The state Liberal government is understood to be negotiating with their federal counterparts to have the agreement's parameters altered so the funding can be used more broadly within cash-strapped Biosecurity Tasmania, with staff already threatening overtime work bans due to workload disputes.
However, the federal environment department says it hasn't received a formal request to vary those parameters.
Turn the clock back to 2001, when the state and federal governments of the day set up a fox taskforce to track and trap elusive foxes in Tasmania.
The government spent $50 million on the highly controversial Fox Eradication Program only to discover after 13 long years that there was no conclusive evidence of a fox invasion.

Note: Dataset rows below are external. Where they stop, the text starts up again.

-- ==== Sys2Proof/Syntax.lean ====
section
/-! DEFINITION. The syntax of the T5's steps: operands and fields of an instruction word (06 R136), and the one
inductive Instr with a constructor for every row of spec/opcode_table.json. -/

namespace Sys2Proof

/-- A register operand or the absence of one, by the class codes of R39, R47 and R136: 000 vector, 001 uniform,
010 predicate, 011 tile, 100 accumulator, 101 immediate, 110 special, 111 absent. -/
inductive Opnd where
  | vec (i : BitVec 11)
  | uni (i : BitVec 11)
  | pred (i : BitVec 11)
  | tile (i : BitVec 11)
  | acc (i : BitVec 11)
  | imm
  | spec (i : BitVec 11)
  | absent
  deriving DecidableEq, Repr, Inhabited

/-- The fields of an instruction word other than OP (06 R136). -/
structure Fields where
  /-- bits 17:14 -/
  guard : BitVec 4
  /-- bit 18 -/
  gneg : Bool
  /-- bit 13, SF -/
  sf : Bool
  /-- bits 12:10, RU: bit 0 for A, 1 for B, 2 for C -/
  ru : BitVec 3
  /-- bit 9 -/
  t : Bool
  /-- bit 8 -/
  s : Bool
  dst : Opnd
  a : Opnd
  b : Opnd
  c : Opnd
  /-- bits 95:75 -/
  mod : BitVec 21
  /-- bits 127:96 -/
  imm : W32
  deriving DecidableEq, Repr, Inhabited

/-- A unit that reports readiness (18 R409). -/
inductive ReadyUnit where
  | port (n : Nat)
  | sieve
  | whisk
  | deckle (quadrant : Nat)
  | slice (n : Nat)
  | core (n : Nat)
  deriving DecidableEq, Repr

/-- Where an SRAM error falls (18 R404). -/
inductive SramSite where
  /-- element `index` of a wave's register area of class `cls` (the offsets of R46, in 32-bit words) -/
  | register (core wave cls index : Nat)
  /-- 32-bit word of a core's buffer: 0 G (of gang `gang`), 1 W, 2 X, 3 Z -/
  | localWord (core buf gang word : Nat)
  /-- a word of an LLC line, by its system physical address -/
  | llc (spa : Nat)
  /-- a Stockpot tag entry -/
  | tag (slice set way : Nat)
  deriving DecidableEq, Repr

/-- The fields of a peer-link flit, and whether its CRC matches (18 R397). -/
structure Flit where
  type : Byte
  src : Byte
  dst : Byte
  flags : Byte
  lseq : W32
  tid : W64
  addr : W64
  bmask : W64
  data : List Byte
  /-- OPND: the opcode less 0xC0, TYPE, and the two operands -/
  op : Nat
  otype : Nat
  opnd : W64
  opnd2 : W64
  /-- bytes 98 to 103, which the manual gives no meaning -/
  pad : BitVec 48 := 0
  crcOk : Bool
  deriving DecidableEq, Repr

Last year, an independent report found "serious deficiencies in the data and analysis" used to justify the program.
Then how, even after the fox program has been scrapped, are we justifying spending $2 million to eradicate a pest that most likely never existed in the first place?
Surely, diverting the funds back into Biosecurity Tasmania's control will help tackle genuine threats, such as feral cats, at a time when the division of the Department of Primary Industries, Parks, Water and Environment is desperate for more funding.
So as those lengthy negotiations to change the funding parameters drag on, it is about time someone asked: what's the hold-up?